Joe Conason's Journal

What the poll numbers really say about our "hugely popular Republican commander in chief."

Published May 22, 2003 5:50PM (EDT)

Why Rove should worry, too
Lately I hear much of what I call "the counsel of despair" from Democrats and other progressives who seem demoralized by the constant media repetition of phrases like "hugely popular Republican commander in chief." How, they ask, can anyone expect to defeat Bush next year?

If all that matters is a servile press (and I don't discount its importance), then Bush may indeed be very difficult to beat. But there are other, underlying factors that portend trouble for this president, as Karl Rove understands very well.

A glance at recent polls reveals that Bush's "huge" popularity, when not propped up by war, is quickly returning to ordinary levels. (For some reason, the media rarely referred to Bill Clinton as "hugely popular" even when his approval ratings rose to 75 percent.) More significantly, Bush's "reelect" numbers have again dropped below 50 percent in most surveys, which is where they have languished during most of his presidency.

For instance, the latest NBC News/Wall Street Journal poll shows him with 47 percent, or a couple of points less than he got in the 2000 election.
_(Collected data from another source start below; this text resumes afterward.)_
-- ==== Sys2Proof/Machine/Mem.lean ====
section
/-! DEFINITION. Memory and translation: bytes in canonical form, homes (R68, R255), poison (R234), signpost widening
(R240), page tables and TLBs (R222 to R224), fault records (R225) and error records (R235). -/

namespace Sys2Proof.Machine

open Sys2Proof.Dec (leNat leBytes fld)

/-! Plain memory. -/

def memGet : Memory → Nat → Byte
  | [], _ => unlisted
  | (a, b) :: m, x => if x < a then unlisted else if x = a then b else memGet m x

def memSet : Memory → Nat → Byte → Memory
  | [], x, v => if v = unlisted then [] else [(x, v)]
  | (a, b) :: m, x, v =>
    if x < a then (if v = unlisted then (a, b) :: m else (x, v) :: (a, b) :: m)
    else if x = a then (if v = unlisted then m else (x, v) :: m)
    else (a, b) :: memSet m x v

def memBytes (m : Memory) (a : Nat) : Nat → List Byte
  | 0 => []
  | n + 1 => memGet m a :: memBytes m (a + 1) n

def memWrite (m : Memory) (a : Nat) : List Byte → Memory
  | [] => m
  | b :: bs => memWrite (memSet m a b) (a + 1) bs

/-- Memory without the bytes of [lo, hi). -/
def memDrop (m : Memory) (lo hi : Nat) : Memory := m.filter fun c => decide (c.1 < lo) || decide (hi ≤ c.1)

/-- The bytes of [lo, hi), renumbered from 0. -/
def memPart (m : Memory) (lo hi : Nat) : Memory :=
  (m.filter fun c => decide (lo ≤ c.1) && decide (c.1 < hi)).map fun c => (c.1 - lo, c.2)

/-! Locations. -/

def Loc.add : Loc → Nat → Loc
  | .dram p, n => .dram (p + n)
  | .host p, n => .host (p + n)
  | .peer d p, n => .peer d (p + n)
  | .sp k, n => .sp (k + n)
  | .cb k, n => .cb (k + n)

/-- The device of a peer's location. -/
def Loc.peerDev : Loc → Option Nat
  | .peer d _ => some d
  | .dram _ | .host _ | .sp _ | .cb _ => none
def Loc.isPeer (l : Loc) : Bool := l.peerDev.isSome
/-- A path leads to the device (R285). -/
def State.reaches (s : State) (d : Nat) : Bool := s.routes.any fun r => r.1 == d
/-- A location on a peer that no path reaches. -/
def State.unreachable (s : State) (l : Loc) : Bool := match l.peerDev with
  | some d => !s.reaches d
  | none => false

/-- Key of a scratchpad byte. -/
def spKey (core alloc off : Nat) : Nat := (core * 2 ^ 16 + alloc) * 2 ^ 18 + off
/-- Key of a typed-buffer byte. -/
def cbKey (quad buf off : Nat) : Nat := (quad * 3 + buf) * 2 ^ 19 + off

/-- The bytes at a location. A peer's memory is no state of this machine: its replies carry the bytes (R287). -/
def State.bytes (s : State) : Loc → Nat → List Byte
  | .dram p, n => memBytes s.mem p n
  | .host p, n => memBytes s.hostMem p n
  | .peer _ _, n => List.replicate n unlisted
  | .sp k, n => memBytes s.spMem k n
  | .cb k, n => memBytes s.tbMem k n

/-- The bytes at a location replaced, with no other effect. -/
def State.setBytes (s : State) (l : Loc) (bs : List Byte) : State :=
  match l with
  | .dram p => { s with mem := memWrite s.mem p bs }
  | .host p => { s with hostMem := memWrite s.hostMem p bs }
  | .peer _ _ => s
  | .sp k => { s with spMem := memWrite s.spMem k bs }
  | .cb k => { s with tbMem := memWrite s.tbMem k bs }

def State.nat (s : State) (l : Loc) (n : Nat) : Nat := leNat (s.bytes l n)
/-- A little-endian field of device DRAM. -/
def State.rd (s : State) (pa n : Nat) : Nat := leNat (memBytes s.mem pa n)

/-! Homes (R68, R255). -/

def homeDie (pa : Nat) : Nat := pa / Config.dieStride % 4
def homeSlice (pa : Nat) : Nat :=
  let l := pa / 256
  fld l 0 6 ^^^ fld l 6 6 ^^^ fld l 12 6 ^^^ fld l 18 6 ^^^ fld l 24 6 ^^^ fld l 30 6
/-- [pa, pa + n) lies in program-visible DRAM (R255). -/
def inDram (pa n : Nat) : Bool :=
  decide (pa < 2 ^ 39) && decide (pa % Config.dieStride + n ≤ Config.dieDram)

def coreDie (x : Nat) : Nat := x / Config.coresPerDie
def coreQuad (x : Nat) : Nat := x / 4
def quadDie (q : Nat) : Nat := q / Config.quadsPerDie

/-! Poison and signposts. -/

/-- The sectors that the write of n bytes at pa touches, and those it replaces whole. -/
def sectorsOf (pa n : Nat) : List Nat :=
  (List.range ((pa + n + 63) / 64 - pa / 64)).map (· + pa / 64)
def wholeSectors (pa n : Nat) : List Nat :=
  (sectorsOf pa n).filter fun k => decide (pa ≤ 64 * k) && decide (64 * k + 64 ≤ pa + n)

/-- CRC-16 of a sector (R233): polynomial 0x1021, initial value 0xFFFF. -/
def crcBit (crc : Nat) : Nat := if crc / 32768 % 2 = 1 then (crc * 2 % 65536) ^^^ 0x1021 else crc * 2 % 65536
def crc16 (bs : List Byte) : Nat :=
  bs.foldl (fun c b =>
    let c := c ^^^ (b.toNat * 256)
    crcBit (crcBit (crcBit (crcBit (crcBit (crcBit (crcBit (crcBit c)))))))) 0xFFFF

/-- The sector carries a check value that does not match its bytes (R233). -/
def State.mismatch (s : State) (k : Nat) : Bool :=
  match s.checks.find? fun c => c.1 == k with
  | some c => c.2 != crc16 (memBytes s.mem (64 * k) 64)
  | none => false

/-- Sectors by key: device DRAM by address / 64, host memory above them (R255). -/
def hostSector : Nat := 2 ^ 46
def Loc.sectors (l : Loc) (n : Nat) : List Nat :=
  match l with
  | .dram pa => sectorsOf pa n
  | .host pa => (sectorsOf pa n).map (hostSector + ·)
  | .peer _ _ | .sp _ | .cb _ => []
def sectorLoc (k : Nat) : Loc := if k < hostSector then .dram (64 * k) else .host (64 * (k - hostSector))
/-- The die that homes a sector (R68, R255). -/
def sectorDie (k : Nat) : Nat := if k < hostSector then homeDie (64 * k) else 0

def dCount (dcode : Nat) : Nat := 64 * 2 ^ dcode

/-- The bf16 code of a key element (both key formats are exact in bf16). -/
def keyCode (kfmt : Bool) (code : Nat) : Nat :=
  if kfmt then (fBF16.round .ne false false (fE4M3.val code)).1 else code

/-! Error records (R235). -/

def errBytes (kind agent die addr seq : Nat) : List Byte :=
  leBytes 1 kind ++ leBytes 1 agent ++ leBytes 1 die ++ leBytes 5 0 ++ leBytes 8 addr ++ leBytes 8 0 ++ leBytes 8 seq

/-- Make an error record: error queue, ring in host memory, message (R235, R259). -/
def makeError (s : State) (kind agent die addr : Nat) : State :=
  let seq := s.bar.errseq.getD die 0 + 1
  let s := { s with
    errors := s.errors ++ [⟨kind, agent, die, addr, seq⟩]
    bar := { s.bar with errseq := s.bar.errseq.set die seq } }
  if s.bar.errq = 0 then s
  else
    let s := if seq - s.bar.errhead.getD die 0 ≤ 256 then
        s.setBytes (.host (s.bar.errq.toNat + 8192 * die + 32 * ((seq - 1) % 256))) (errBytes kind agent die addr seq)
      else s
    { s with msix := s.msix ++ [4 + die] }

/-- Check the sectors of a read (R233, R234): a mismatch poisons its sector and makes an error record. The list of
poisoned sectors read comes with the state. -/
def checkRead (s : State) (l : Loc) (n agent : Nat) : State × List Nat :=
  match l with
  | .dram pa =>
    let s := (sectorsOf pa n).foldl (fun s k =>
      if s.mismatch k && !s.poison.contains k then
        makeError { s with poison := k :: s.poison } 0x01 agent (homeDie (64 * k)) (64 * k)
      else s) s
    (s, (sectorsOf pa n).filter fun k => s.poison.contains k)
  | _ => (s, [])

/-! Translation (R222 to R224). -/

/-- The outcome of a translation. -/
inductive Xlat where
  | ok (loc : Loc) (e : TlbEntry)
  | prot
  | fault (reason level eaddr : Nat)
  /-- The page is flipping its bias (R261). -/
  | flip
  /-- The walker waits for the host's copy of a table entry (R260). -/
  | busy
  deriving DecidableEq, Repr

/-- Context-table fields of an ASID (R269). -/
def State.ctxAt (s : State) (asid : Nat) : Nat := s.bar.ctxbase.toNat + 64 * asid
/-- The entry: as an earlier walk read it, until an invalidation of the ASID has completed; else as memory holds it. -/
def State.ctxEntry (s : State) (asid : Nat) : List Byte :=
  match s.ctxSeen.find? fun c => c.1 == asid with
  | some c => c.2
  | none => memBytes s.mem (s.ctxAt asid) 64
def State.ctxField (s : State) (asid off n : Nat) : Nat := leNat ((s.ctxEntry asid).drop off |>.take n)
def State.ctxRoot (s : State) (asid : Nat) : Nat := s.ctxField asid 0 8
def State.ctxStab (s : State) (asid : Nat) : Nat := s.ctxField asid 8 8
def State.ctxNsum (s : State) (asid : Nat) : Nat := s.ctxField asid 16 4
def State.ctxXcache (s : State) (asid : Nat) : Nat := s.ctxField asid 24 8
def State.ctxXsize (s : State) (asid : Nat) : Nat := s.ctxField asid 32 8
/-- A reserved field of the entry is not zero: the device rejects it (R6). -/
def State.ctxBad (s : State) (asid : Nat) : Bool :=
  s.ctxField asid 20 4 ≠ 0 || s.ctxField asid 40 8 ≠ 0 || s.ctxField asid 48 8 ≠ 0 || s.ctxField asid 56 8 ≠ 0 ||
  fld (s.ctxRoot asid) 1 11 ≠ 0 || fld (s.ctxRoot asid) 52 12 ≠ 0
/-- A walk that reads the entry now meets poison or a check value that does not match (R234). -/
def State.ctxPoisoned (s : State) (asid : Nat) : Bool :=
  !(s.ctxSeen.any fun c => c.1 == asid) && (s.poison.contains (s.ctxAt asid / 64) || s.mismatch (s.ctxAt asid / 64))
/-- A walk has read the entry. -/
def State.ctxSee (s : State) (asid : Nat) : State :=
  if (s.ctxSeen.any fun c => c.1 == asid) || s.ctxPoisoned asid then s
  else { s with ctxSeen := (asid, memBytes s.mem (s.ctxAt asid) 64) :: s.ctxSeen }

/-- Bytes that a leaf of a level maps (R222). -/
def leafSize (level : Nat) (contig : Bool) : Nat :=
  match level with
  | 2 => 2 ^ 30
  | 1 => 2 ^ 21
  | _ => if contig then 65536 else 4096

/-- Physical frame address of an entry: bits 51:12. -/
def pteFrame (e : Nat) : Nat := fld e 12 40 * 4096

/-- The 16 entries of a 64 KiB page (R223). -/
def contigOk (s : State) (table idx : Nat) : Bool :=
  let b := idx / 16 * 16
  let e0 := s.rd (table + 8 * b) 8
  decide (pteFrame e0 % 65536 = 0) &&
    (List.range 16).all fun i => s.rd (table + 8 * (b + i)) 8 == e0 + 4096 * i

/-- A sector of the 16 entries of a 64 KiB page is poisoned, or its check value does not match (R234). -/
def contigPoisoned (s : State) (table idx : Nat) : Bool :=
  [0, 64].any fun d =>
    let k := (table + 8 * (idx / 16 * 16) + d) / 64
    s.poison.contains k || s.mismatch k

/-- An entry breaks a rule of R223, R236, R255 or R286. -/
def malformed (s : State) (level table idx e : Nat) : Bool :=
  let leaf := fld e 1 1 = 1
  let tgt := fld e 8 2
  let summ := fld e 6 1 = 1
  let contig := fld e 5 1 = 1
  let frame := pteFrame e
  fld e 63 1 ≠ 0 || fld e 10 2 ≠ 0 || fld e 7 1 ≠ 0 || (fld e 52 11 ≠ 0 && !decide summ) ||
  if leaf then
    decide (level = 3) || decide (level = 4) || tgt == 3 ||
    (level == 1 && fld e 12 9 ≠ 0) || (level == 2 && fld e 12 18 ≠ 0) ||
    (decide contig && (level ≠ 0 || !contigOk s table idx)) ||
    (decide summ && (!decide contig || tgt ≠ 0)) ||
    (tgt == 0 && !inDram frame (if decide contig then 4096 else leafSize level false)) ||
    (tgt == 2 && (fld e 39 1 ≠ 0 || fld e 40 12 == s.dev.toNat))
  else level == 0 || tgt ≠ 0 || decide summ || decide contig

/-- The location that a leaf gives to byte `off` of its page. -/
def leafLoc (e frame off : Nat) : Loc :=
  match fld e 8 2 with
  | 0 => .dram (frame + off)
  | 1 => .host (frame + off)
  | _ => .peer (fld frame 40 12) (frame % 2 ^ 40 + off)

/-- The walk from a table at a level (R222): the entry found, or the fault. -/
def walkFrom (s : State) (quad asid va : Nat) : Nat → Nat → Xlat
  | 0, table => entry s 0 table
  | level + 1, table =>
    let idx := va / 2 ^ (12 + 9 * (level + 1)) % 512
    let ea := table + 8 * idx
    let e := s.rd ea 8
    if !inDram table 4096 || s.poison.contains (ea / 64) || s.mismatch (ea / 64) then .fault 1 (level + 1) ea
    else if e % 2 = 0 then .fault 0 (level + 1) ea
    else if malformed s (level + 1) table idx e then .fault 1 (level + 1) ea
    else if fld e 1 1 = 1 then entry s (level + 1) table
    else walkFrom s quad asid va level (pteFrame e)
where
  /-- The leaf at a level, whose entry lies in `table`. -/
  entry (s : State) (level table : Nat) : Xlat :=
    let idx := va / 2 ^ (12 + 9 * level) % 512
    let ea := table + 8 * idx
    let e := s.rd ea 8
    if !inDram table 4096 || s.poison.contains (ea / 64) || s.mismatch (ea / 64) then .fault 1 level ea
    else if e % 2 = 0 then .fault 0 level ea
    else if malformed s level table idx e then .fault 1 level ea
    else if fld e 5 1 = 1 ∧ contigPoisoned s table idx then .fault 1 level ea
    else
      let contig := fld e 5 1 == 1
      let size := leafSize level contig
      let base := va / size * size
      let loc := leafLoc e (pteFrame e / size * size) 0
      .ok (loc.add (va % size))
        ⟨quad, asid, base, size, loc, fld e 2 1 == 1, fld e 3 1 == 1, fld e 4 1 == 1, fld e 6 1 == 1, fld e 52 11⟩

/-- A whole walk for an ASID (R222, R269); a poisoned context entry faults as a poisoned table entry does (R234), and one that the device rejects stops it as a malformed entry does
(DEDUCED, log 63). -/
def walk (s : State) (quad asid va : Nat) : Xlat :=
  let root := s.ctxRoot asid
  if s.ctxPoisoned asid || s.ctxBad asid then .fault 1 4 (s.ctxAt asid)
  else if root % 2 = 0 then .fault 0 4 (s.ctxAt asid) else walkFrom s quad asid va 4 (pteFrame root)

/-- The table entries that a walk reads, in its order. -/
def walkReads (s : State) (va : Nat) : Nat → Nat → List Nat
  | 0, table =>
    let idx := va / 4096 % 512
    let ea := table + 8 * idx
    if fld (s.rd ea 8) 5 1 = 1 then (List.range 16).map fun i => table + 8 * (idx / 16 * 16 + i) else [ea]
  | level + 1, table =>
    let ea := table + 8 * (va / 2 ^ (12 + 9 * (level + 1)) % 512)
    let e := s.rd ea 8
    if !inDram table 4096 || e % 2 = 0 || fld e 1 1 = 1 then [ea] else ea :: walkReads s va level (pteFrame e)
/-- The addresses that a whole walk reads: the context entry where no walk has read it, then the tables. -/
def State.walkAddrs (s : State) (asid va : Nat) : List Nat :=
  (if s.ctxSeen.any fun c => c.1 == asid then [] else [s.ctxAt asid]) ++
  (if s.ctxBad asid || s.ctxRoot asid % 2 = 0 then [] else walkReads s va 4 (pteFrame (s.ctxRoot asid)))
The Ipsos-Reid/Cook Political Report poll taken two weeks ago shows him at 43 percent. The CBS News/New York Times poll gives Bush 34 percent, the unnamed Democrat 21 percent, with 56 percent of independent voters undecided.

Whatever their opinions about war and terrorism, voters are presently more worried about the economy, with good reason. The Philadelphia Fed survey of economists released earlier this week cut growth forecasts sharply, as unemployment continues to rise. First-term presidents with that kind of economic record don't usually get a second term.
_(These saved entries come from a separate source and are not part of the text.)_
-- ==== Sys2Proof/Machine/Address.lean ====
section
/-! DEFINITION. Where an instruction's operand lies: the checks of each space, in their order (R103, R123 to R125, R136,
R153 to R155, R190, R225, R261, R297). -/

namespace Sys2Proof.Machine

open Sys2Proof.Dec (fld)

/-- The outcome of the checks on an operand. -/
inductive Resolve where
  | ok (loc : Loc) (s : State)
  | trap (c : Cause) (detail daddr : Nat)
  | wait (s : State) (w : Wait)
  /-- The fibre stands at its instruction while a walker waits for the host's copy of a table (R260). -/
  | stand (s : State)

/-- The key of offset 0 of the fibre's scratchpad allocation on its core, or on the gang's leading core for a barrier
or set (R123, R147), with its size. -/
def State.spBase (s : State) (f : Fibre) (barrier : Bool) : Option (Nat × Nat) :=
  match s.block? f.launch f.block, s.launch? f.launch with
  | some b, some l =>
    if b.cores.contains f.core then
      some (spKey (if barrier then b.cores.headD f.core else f.core) b.alloc 0, l.kern.spad)
    else none
  | _, _ => none

/-- A scratchpad operand (R123, R124). -/
def resolveSp (s : State) (f : Fibre) (off size align : Nat) (barrier : Bool) : Resolve :=
  match s.spBase f barrier with
  | none => .trap .prot 0 off
  | some (base, len) =>
    if len ≤ off then .trap .prot 0 off
    else if off % align ≠ 0 then .trap .align 0 off
    else if len < off + size then .trap .prot 0 off
    else .ok (.sp (base + off)) s

/-- The window mapped for the fibre's set (R136, R154): one that is shut reaches nothing, and its set reaches none (R155). Where the
set is in more than one group with a slot n, the group it entered first has it (DESIGN CHOICE, log 106). -/
def State.window? (s : State) (f : Fibre) (n : Nat) : Option Window :=
  match f.set with
  | none => none
  | some mine =>
    (s.windows.filter fun w => w.set == mine && !w.shut).findSome? fun own =>
      s.windows.find? fun w => w.group == own.group && w.n == n && !w.shut

/-- Size of the allocation that a window maps. -/
def State.windowSize (s : State) (w : Window) : Nat :=
  match s.blocks.find? fun b => b.alloc == w.alloc && b.cores.contains w.core && !b.retired with
  | some b => match s.launch? b.launch with
    | some l => l.kern.spad
    | none => 0
  | none => 0

/-- A sharing-window operand (R123, R136). -/
def resolveSw (s : State) (f : Fibre) (n off size : Nat) : Resolve :=
  match s.window? f n with
  | none => .trap .revoked 0 off
  | some w =>
    if s.windowSize w ≤ off then .trap .prot 0 off
    else if off % size ≠ 0 then .trap .align 0 off
    else if s.windowSize w < off + size then .trap .prot 0 off
    else .ok (.sp (spKey w.core w.alloc off)) s

/-- The block holds the typed buffers of the fibre's quad (R190). -/
def State.holdsQuad (s : State) (f : Fibre) : Bool :=
  match s.block? f.launch f.block, s.launch? f.launch with
  | some b, some l => l.kern.rmask ≠ 0 && b.cores.any fun c => coreQuad c == coreQuad f.core
  | _, _ => false

/-- A typed-buffer operand, checked in the order of R191. -/
def resolveCb (s : State) (f : Fibre) (buf : Buf) (off size : Nat) : Resolve :=
  if !s.holdsQuad f then .trap .prot 0 off
  else if Config.bufBytes ≤ off then .trap .prot 0 off
  else if off % size ≠ 0 then .trap .align 0 off
  else .ok (.cb (cbKey (coreQuad f.core) buf.code off)) s

/-- A virtual address inside the frame-stack region of a live launch (R103): one that has blocks to retire. While only its completion
write is to come, the region is free (DESIGN CHOICE, log 108). -/
def State.inFrames (s : State) (asid va size : Nat) : Bool :=
  s.launches.any fun l => l.asid == asid && l.status == .running &&
    decide (l.frames < va + size) && decide (va < l.frames + l.framesize)

/-- A location lies in the scope of the fibre's plaza (R291, R297). -/
def State.inScope (s : State) (tag : DWord) (l : Loc) : Bool :=
  match s.current? tag with
  | none => true
  | some p =>
    match p.scope, l with
    | 2, _ => true
    | 1, .peer _ _ => false
    | 1, _ => true
    | _, .dram pa => homeDie pa == p.die
    | _, .host _ => p.die == 0
    | _, _ => false

/-- Translate for a fibre: fault wait, PAGE, PROT or bias wait (R125, R224, R225, R261). -/
def translateFor (s : State) (f : Fibre) (va : Nat) (k : AccKind) : Resolve :=
  if f.wait = .faultFailed (va / 4096) then .trap .page 0 va
  else
    let r := s.lookup (some f.core) (coreQuad f.core) (s.asidOf f) va k
    match r.2 with
    | .ok l _ => .ok l r.1
    | .prot => .trap .prot 0 va
    | .fault reason level ea =>
      let o := openFault r.1 (coreDie f.core) (s.asidOf f) va k 0 reason level ea
      .wait o.1 o.2.wait
    | .flip => .wait r.1 .bias
    | .busy => .stand r.1

/-- A global operand, checked in the order of R124. -/
def resolveGlobal (s : State) (f : Fibre) (va size align : Nat) (k : AccKind) : Resolve :=
  if 2 ^ 57 ≤ va then .trap .prot 0 va
  else if va % align ≠ 0 then .trap .align 0 va
  else if s.inFrames (s.asidOf f) va size then .trap .prot 0 va
  else
    match translateFor s f va k with
    | .ok l t =>
      if f.tag ≠ 0 && !t.inScope f.tag l then .trap .plazaMisuse 0x05 f.tag.toNat else .ok l t
    | r => r

/-- Go on with an operand, or take its trap or its wait. -/
def Resolve.andThen (r : Resolve) (s : State) (f : Fibre) (i : Instr) (k : Loc → State → State) : State :=
  match r with
  | .ok l t => k l t
  | .trap c d a => s.trapAt f i c d a
  | .wait t w => t.block f w
  | .stand t => t

/-- The outcome of the machine's own reads of tables and descriptors. -/
inductive Vread where
  | ok (bs : List Byte) (s : State)
  | fail (s : State)
  /-- A flip, a sealed line or the host's copy comes first (R260, R261, R298). -/
  | wait (s : State)

/-- An uncached read at a location by an agent (R217, R234): of a host line, through the die-0 slice that holds it (R255); a
peer's bytes are free values (log 11), and one that no path reaches gives none (R285). -/
def readLoc (s : State) (agent : Nat) (l : Loc) (n : Nat) : Vread :=
  match l with
  | .dram pa =>
    match s.meet l n 0 false with
    | (t, .wait _) => .wait t
    | (t, .go) =>
      let r := t.uncached pa n agent
      if !r.2 then .wait r.1
      else if (sectorsOf pa n).any r.1.poison.contains then .fail r.1 else .ok (r.1.bytes l n) r.1
  | .host _ =>
    match s.meet l n 0 false with
    | (t, .wait _) => .wait t
    | (t, .go) => if !t.mayServe l n false then .wait t else .ok (t.bytes l n) (t.peekAll l n)
  | .peer _ _ => if s.unreachable l then .fail s else .ok (s.freeBytesAt n) (s.draw n)
  | .sp _ | .cb _ => .ok (s.bytes l n) s

/-- The context-table entry of an ASID is read uncached by an agent, unless it has been read since the last invalidation
(R269). -/
def State.ctxRead (s : State) (agent asid : Nat) : Vread :=
  if s.ctxSeen.any fun c => c.1 == asid then .ok [] s
  else match readLoc s agent (.dram (s.ctxAt asid)) 64 with
    | .ok bs t => .ok bs (t.ctxSee asid)
    | o => o
/-- n granules at a virtual address, read uncached. -/
def vread (s : State) (core : Option Nat) (quad asid agent va gran : Nat) : Nat → Vread
  | 0 => .ok [] s
  | n + 1 =>
    if 2 ^ 57 ≤ va then .fail s
    else
      let r := s.lookup core quad asid va .read
      match r.2 with
      | .ok l _ => match readLoc r.1 agent l gran with
        | .ok bs t => match vread t core quad asid agent (va + gran) gran n with
          | .ok cs u => .ok (bs ++ cs) u
          | o => o
        | o => o
      | .prot | .fault _ _ _ => .fail r.1
      | .flip | .busy => .wait r.1

end Sys2Proof.Machine
end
Yes, the Democrats have to find a voice and a focus. Yes, national security will be a salient issue, and perhaps the dominant issue depending on events yet to unfold. Yes, the Republicans are raising an enormous campaign war chest and rewarding their donors -- even with what Bush called an "itty-bitty" tax cut.

But voters apparently hate the tax package. (An excellent blog aptly named "It's Still the Economy, Stupid" provides graphic illustrations of how the GOP "jobs" tax cut will be maldistributed -- and the record number of jobs Bush has lost so far.) And remember that Bush outspent Al Gore by many, many millions of dollars -- and lost the election by a few million votes. He may win, but he isn't unbeatable.

War without end
A reader writes to protest the amount of space I've devoted to controversy over "The Clinton Wars" while more urgent issues demand attention. Others such as Atrios remain fascinated by that unending conflict, as am I. Anyway, I should mention that Joseph Lelyveld has sent this letter to the New York Review of Books acknowledging errors in his review of "The Clinton Wars." Despite its facetious tone, its avoidance of the questions I raised about reporting failures by the Times under his leadership, and some special pleading, his admissions are better than nothing.

Somewhat disingenuously, however, the former Times executive editor now claims he meant to say that Blumenthal never received a "personal apology" from Clinton. Yet that phrase appears nowhere in his review. Clinton's televised speech to the nation after his grand jury appearance, he wrote, "was the only apology Blumenthal would ever get." As recounted on Page 552, Clinton later expressed his regrets to Blumenthal in a private meeting. Referring to the president's former aide as "the underling" underlines both Lelyveld's bilious attitude and his careless mistake.